Work request>
Only one stretch of the data is wanted: the line containing "exact ⟨u, hu, h⟩", the line containing "obtain ⟨u, hu, hrun⟩ := run_succ_next h", and every line between them, copied exactly.

[Source material]

/-- ValuelessHostValueIsRefused, first clause: a name without a value in the last operand, and one inside a record's address. -/
theorem witness_valueless :
    (InPort.w, Operand.val 1) ∈ [(InPort.addr, Operand.lit 0), (.w, .val 1)] ∧ 1 ∈ (Operand.val 1).names ∧
    3 ∈ (Operand.record (.val 2) (.val 3)).names ∧
    lookupVal (naming (.lit 0) []).vals 1 = some ⟨1, none⟩ ∧ lookupVal (naming (.lit 0) []).vals 3 = none := by decide
/-- ValuelessHostValueIsRefused, second clause: the first operand is a name without a value. -/
theorem witness_valueless_first : (naming (.val 1) [(3, .fault)]).moves =
      [.transact ⟨0x0A, [(.addr, .val 1), (.w, .val 1)], [(3, .fault)]⟩] ∧
    reboundName (naming (.val 1) [(3, .fault)]).boundNames [(3, .fault)] = none ∧
    lookupVal (naming (.val 1) [(3, .fault)]).vals 1 = some ⟨1, none⟩ := by decide
/-- A valueless name behind a good operand is refused by name, and so is an unbound one inside a record's address. -/
theorem test_valueless_later_operand :
    (∃ r, step (naming (.lit 0) []) = .refused r ∧ r = .undrivenOutput 1) ∧
    (∃ r, step (naming (.record (.val 2) (.val 3)) []) = .refused r ∧ r = .unboundName 3) := ⟨⟨_, rfl, rfl⟩, ⟨_, rfl, rfl⟩⟩
/-- StepStopsOnlyForTheHostsNames: a name bound before the line, and one the line binds twice. -/
theorem test_name_bound_twice :
    (∃ r, step (naming (.lit 0) [(2, .fault)]) = .refused r ∧ r = .nameBoundTwice 2) ∧
    (∃ r, step (naming (.lit 0) [(3, .fault), (3, .fault)]) = .refused r ∧ r = .nameBoundTwice 3) :=
  ⟨⟨_, rfl, rfl⟩, ⟨_, rfl, rfl⟩⟩
/-- LineCompletesExactlyWhenItsNamesAllow: a line whose names are all in order. -/
theorem witness_names_in_order :
    let s : State := { naming (.lit 0) [] with moves := [.transact ⟨0x0A, [(.addr, .val 2)], [(3, .fault)]⟩] }
    (∀ a ∈ [(InPort.addr, Operand.val 2)], ∀ n ∈ a.2.names, lookupVal s.vals n = some ⟨2, some 8⟩) ∧
    (∀ n ∈ [3], n ∉ s.boundNames) := by decide
/-- PlacedCommandRunsNext. -/
theorem witness_placed : decodeTableWord 8 0x0A = some .recSt := by decide
/-- ResetAndLaunchValues: the last byte of the buffer. -/
theorem witness_launch : 15 < zeros.length := by decide
/-- ResetHasNoArchitecturalEffect, EmptyHostListIdles. -/
theorem witness_moves : { machine zeros with moves := [.reset] }.moves = [.reset] ∧ (machine zeros).moves = [] := by decide
/-- StepKeepsInvariant: a state that meets the invariant, with a byte listed and a fault logged, and its step. -/
theorem witness_invariant : ∃ s t : State, s.Inv ∧ step s = .next t ∧ s.mem ≠ [] ∧ s.faults ≠ [] := by
  refine ⟨{ machine example8 with faults := [⟨0, .recordOutOfBounds 1⟩], index := 1 }, _, ?_, rfl, by decide, by decide⟩
  refine ⟨by decide, by decide, ?_, by decide, by decide, ?_, by decide⟩
  · intro e he
    rw [List.mem_singleton.1 he]
    show 8 < (1 : Word).toNat + 8
    decide
  · exact ⟨by decide, fun _ => rfl⟩

end Sys2Proof.Tests
end

section
/-! SUPPORT. How a transaction ends, whatever its command byte, and what every end keeps (10_state.md R25, R27, R30). -/

namespace Sys2Proof.Machine

/-! ### The three ends of a transaction -/

/-- The ends of a transaction that began in `s`: it completes, it stores a record inside the buffer, or it faults and the
fault's record tells the truth. -/
inductive State.Ends (s : State) : State → Prop where
  | completes (o : OutPorts) : State.Ends s (s.complete o)
  | stores (a w : Word) (inside : s.inBounds a) :
      State.Ends s (State.complete { s with mem := s.mem.writeRecord a.toNat w } {})
  | faults (c : FaultCause) (truthful : c.Truthful s.bufLen) : State.Ends s (s.takeFault c)

theorem exec_ends {i : Instr} {s t : State} (h : exec i s = .next t) : s.Ends t := by
  obtain ⟨p, -, ⟨-, o, rfl⟩ | ⟨-, inside, rfl⟩ | ⟨-, outside, rfl⟩⟩ := exec_cases h
  · exact .completes o
  · exact .stores p.addr p.w inside
  · exact .faults _ (Nat.lt_of_not_le outside)

theorem perform_ends {s t : State} {p : InPorts} (h : perform s p = .next t) : s.Ends t := by
  obtain ⟨i, -, hi⟩ | ⟨e, he, rfl⟩ := perform_cases h
  · exact exec_ends hi
  · refine .faults _ fun i hi => ?_
    rw [he] at hi
    cases hi

/-- The frame of every end: the index advances by one, the ports are free, and the rest of the host's side stays. -/
theorem State.Ends.frame {s t : State} (h : s.Ends t) :
    t.index = s.index + 1 ∧ t.bufLen = s.bufLen ∧ t.vals = s.vals ∧ t.moves = s.moves ∧ t.inp = none := by
  cases h <;> exact ⟨rfl, rfl, rfl, rfl, rfl⟩

theorem State.Ends.vals_eq {s t : State} (h : s.Ends t) : t.vals = s.vals := by
  obtain ⟨-, -, hvals, -, -⟩ := h.frame
  exact hvals

/-! ### The outputs -/

theorem OutPorts.coherent_silent : OutPorts.Coherent {} := ⟨nofun, fun _ => rfl⟩

theorem OutPorts.coherent_completed (o : OutPorts) : OutPorts.Coherent { o with fault := some faultNone } :=
  ⟨fun c hc => by cases hc; decide, fun h => absurd rfl h⟩

/-- Codes 3 to 15 do not occur (60_exceptions.md R121). -/
theorem FaultCause.code_le (c : FaultCause) : c.code.toNat ≤ 2 := by
  cases c with
  | illegalCommand _ => exact Nat.le_succ 1
  | recordOutOfBounds _ => exact le_rfl

/-- A fault is told from a completed transaction by its code (R121). -/
theorem FaultCause.code_ne_zero (c : FaultCause) : c.code ≠ 0 := by
  cases c with
  | illegalCommand _ => exact (by decide : (1 : BitVec 4) ≠ 0)
  | recordOutOfBounds _ => exact (by decide : (2 : BitVec 4) ≠ 0)

theorem faultOutputs_coherent (c : FaultCause) : (faultOutputs c).Coherent :=
  ⟨fun _ hd => Option.some.inj hd ▸ c.code_le, fun _ => rfl⟩

theorem State.Ends.outCoherent {s t : State} (h : s.Ends t) : t.out.Coherent := by
  cases h with
  | completes o => exact OutPorts.coherent_completed o
  | stores a w _ => exact OutPorts.coherent_completed {}
  | faults c _ => exact faultOutputs_coherent c

/-- Where no operand output is driven, no port but `fault` holds a value (10_state.md R23). -/
theorem OutPorts.Undriven.read_eq_none {o : OutPorts} (h : o.Undriven) {q : OutPort} (hq : q ≠ .fault) :
    o.read q = none := by
  have hread : o.read q = OutPorts.read { o with fault := none } q := by
    cases q with
    | fault => exact absurd rfl hq
    | wOut | t | xOut | yOut | pOut | vOut => rfl
  rw [hread, show { o with fault := none } = ({} : OutPorts) from h]
  cases q <;> rfl

/-! ### The fault log over a run -/

/-- What `k` steps may do to the run's bookkeeping: the log is appended to, by one entry at most for each index passed, the
index moves on by `k` at most, and BUF_LEN stays. -/
structure State.LogGrows (k : Nat) (s t : State) : Prop where
  appended : ∃ more : List FaultEntry, t.faults = s.faults ++ more ∧ more.length ≤ t.index - s.index
  indexLe  : s.index ≤ t.index
  indexMax : t.index ≤ s.index + k
  bufLen   : t.bufLen = s.bufLen

/-- What leaves the log, the index and BUF_LEN alone grows the log by nothing. -/
theorem State.LogGrows.of_same {s t : State} (k : Nat) (hf : t.faults = s.faults) (hi : t.index = s.index)
    (hb : t.bufLen = s.bufLen) : State.LogGrows k s t :=
  ⟨⟨[], by simp [hf], by simp⟩, hi.ge, by omega, hb⟩

theorem State.LogGrows.trans {j k : Nat} {s t u : State} (h : State.LogGrows j s t) (h' : State.LogGrows k t u) :
    State.LogGrows (j + k) s u := by
  obtain ⟨⟨more, hf, hlen⟩, hle, hmax, hb⟩ := h
  obtain ⟨⟨more', hf', hlen'⟩, hle', hmax', hb'⟩ := h'
  refine ⟨⟨more ++ more', by rw [hf', hf, List.append_assoc], ?_⟩, hle.trans hle', by omega, hb'.trans hb⟩
  rw [List.length_append]
  omega

theorem State.Ends.logGrows {s t : State} (h : s.Ends t) : State.LogGrows 1 s t := by
  obtain ⟨hi, hb, -, -, -⟩ := h.frame
  have happ : ∃ more : List FaultEntry, t.faults = s.faults ++ more ∧ more.length ≤ 1 := by
    cases h with
    | completes o => exact ⟨[], by simp, by simp⟩
    | stores a w _ => exact ⟨[], by simp, by simp⟩
    | faults c _ => exact ⟨[⟨s.index, c⟩], rfl, le_rfl⟩
  obtain ⟨more, hf, hlen⟩ := happ
  exact ⟨⟨more, hf, by omega⟩, by omega, hi.le, hb⟩

theorem step_logGrows {s t : State} (h : step s = .next t) : State.LogGrows 1 s t := by
  obtain ⟨-, rfl⟩ | ⟨a, v, rest, -, rfl⟩ | ⟨rest, -, rfl⟩ | ⟨l, rest, p, u, -, -, hu, rfl⟩ := step_cases h
  · exact .of_same 1 rfl rfl rfl
  · exact .of_same 1 (by simp) (by simp) (by simp)
  · exact .of_same 1 rfl rfl rfl
  · obtain ⟨hf, hle, hmax, hb⟩ := (perform_ends hu).logGrows
    exact ⟨hf, hle, hmax, hb⟩

/-- A run of `k + 1` steps that leaves a state is a step and then a run of `k`. -/
theorem run_succ_next {M : Host.Core} {k : Nat} {s t : M.State} (h : M.run (k + 1) s = .next t) :
    ∃ u, M.step s = .next u ∧ M.run k u = .next t := by
  unfold Host.Core.run at h
  split at h
  · rename_i u hu
    exact ⟨u, hu, h⟩
  · cases h
  · cases h

theorem run_logGrows {k : Nat} {s t : State} (h : core.run k s = .next t) : State.LogGrows k s t := by
  induction k generalizing s with
  | zero =>
    cases h
    exact .of_same 0 rfl rfl rfl
  | succ k ih =>
    obtain ⟨u, hu, hrun⟩ := run_succ_next h
    exact Nat.add_comm 1 k ▸ (step_logGrows hu).trans (ih hrun)

theorem State.LogGrows.not_clean {k : Nat} {s t : State} (h : State.LogGrows k s t) (hs : ¬ s.Clean) : ¬ t.Clean := by
  obtain ⟨more, hf, -⟩ := h.appended
  intro ht
  exact hs (List.append_eq_nil_iff.1 (hf.symm.trans ht)).1

/-! ### The invariant under each update of the state -/

/-- The invariant does not speak of the input ports or of what the host has still to do. -/
theorem State.Inv.quiet {s : State} (h : s.Inv) (inp : Option InPorts) (moves : List HostMove) :
    State.Inv { s with inp := inp, out := {}, moves := moves } :=
  { h with outCoherent := OutPorts.coherent_silent }

theorem State.Inv.withMem {s : State} (h : s.Inv) {m : Memory} (hwf : m.wf) (hbelow : m.Below s.bufLen) :
    State.Inv { s with mem := m } :=
  { h with memCanonical := hwf, memInBuffer := hbelow }

theorem State.Inv.landByte {s : State} (h : s.Inv) (a : Nat) (v : Byte) : (s.landByte a v).Inv := by
  unfold State.landByte
  split
  · rename_i ha
    exact h.withMem (Memory.wf_write a v h.memCanonical) (Memory.below_write ha h.memInBuffer)
  · exact h

theorem State.Inv.writeRecord {s : State} (h : s.Inv) {a : Word} (inside : s.inBounds a) (w : Word) :
    State.Inv { s with mem := s.mem.writeRecord a.toNat w } :=
  h.withMem (Memory.wf_writeRecord _ w h.memCanonical) (Memory.below_writeBytes _ inside h.memInBuffer)

theorem State.Inv.complete {s : State} (h : s.Inv) (o : OutPorts) : (s.complete o).Inv :=
  { h with
    logPast := fun e he => Nat.lt_succ_of_lt (h.logPast e he)
    outCoherent := OutPorts.coherent_completed o }

/-- A truthful fault keeps the log truthful and in order, since every earlier entry lies below the index (R30). -/
theorem State.Inv.takeFault {s : State} (h : s.Inv) {c : FaultCause} (hc : c.Truthful s.bufLen) :
    (s.takeFault c).Inv :=
  { h with
    logTruthful := List.forall_mem_append.2 ⟨h.logTruthful, List.forall_mem_singleton.2 hc⟩
    logOrdered := List.pairwise_append.2
      ⟨h.logOrdered, List.pairwise_singleton _ _, fun d hd => List.forall_mem_singleton.2 (h.logPast d hd)⟩
    logPast := List.forall_mem_append.2
      ⟨fun e he => Nat.lt_succ_of_lt (h.logPast e he), List.forall_mem_singleton.2 (Nat.lt_succ_self _)⟩
    outCoherent := faultOutputs_coherent c }

theorem State.Ends.inv {s t : State} (h : s.Ends t) (hs : s.Inv) : t.Inv := by
  cases h with
  | completes o => exact hs.complete o
  | stores a w inside => exact (hs.writeRecord inside w).complete {}
  | faults c truthful => exact hs.takeFault truthful

theorem State.boundNames_bind (s : State) (results : List (Nat × OutPort)) :
    (s.bind results).boundNames = s.boundNames ++ results.map Prod.fst := by
  simp [State.boundNames, Function.comp_def]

[/Source material]

Output of the task>
    exact ⟨u, hu, h⟩
  · cases h
  · cases h

theorem run_logGrows {k : Nat} {s t : State} (h : core.run k s = .next t) : State.LogGrows k s t := by
  induction k generalizing s with
  | zero =>
    cases h
    exact .of_same 0 rfl rfl rfl
  | succ k ih =>
    obtain ⟨u, hu, hrun⟩ := run_succ_next h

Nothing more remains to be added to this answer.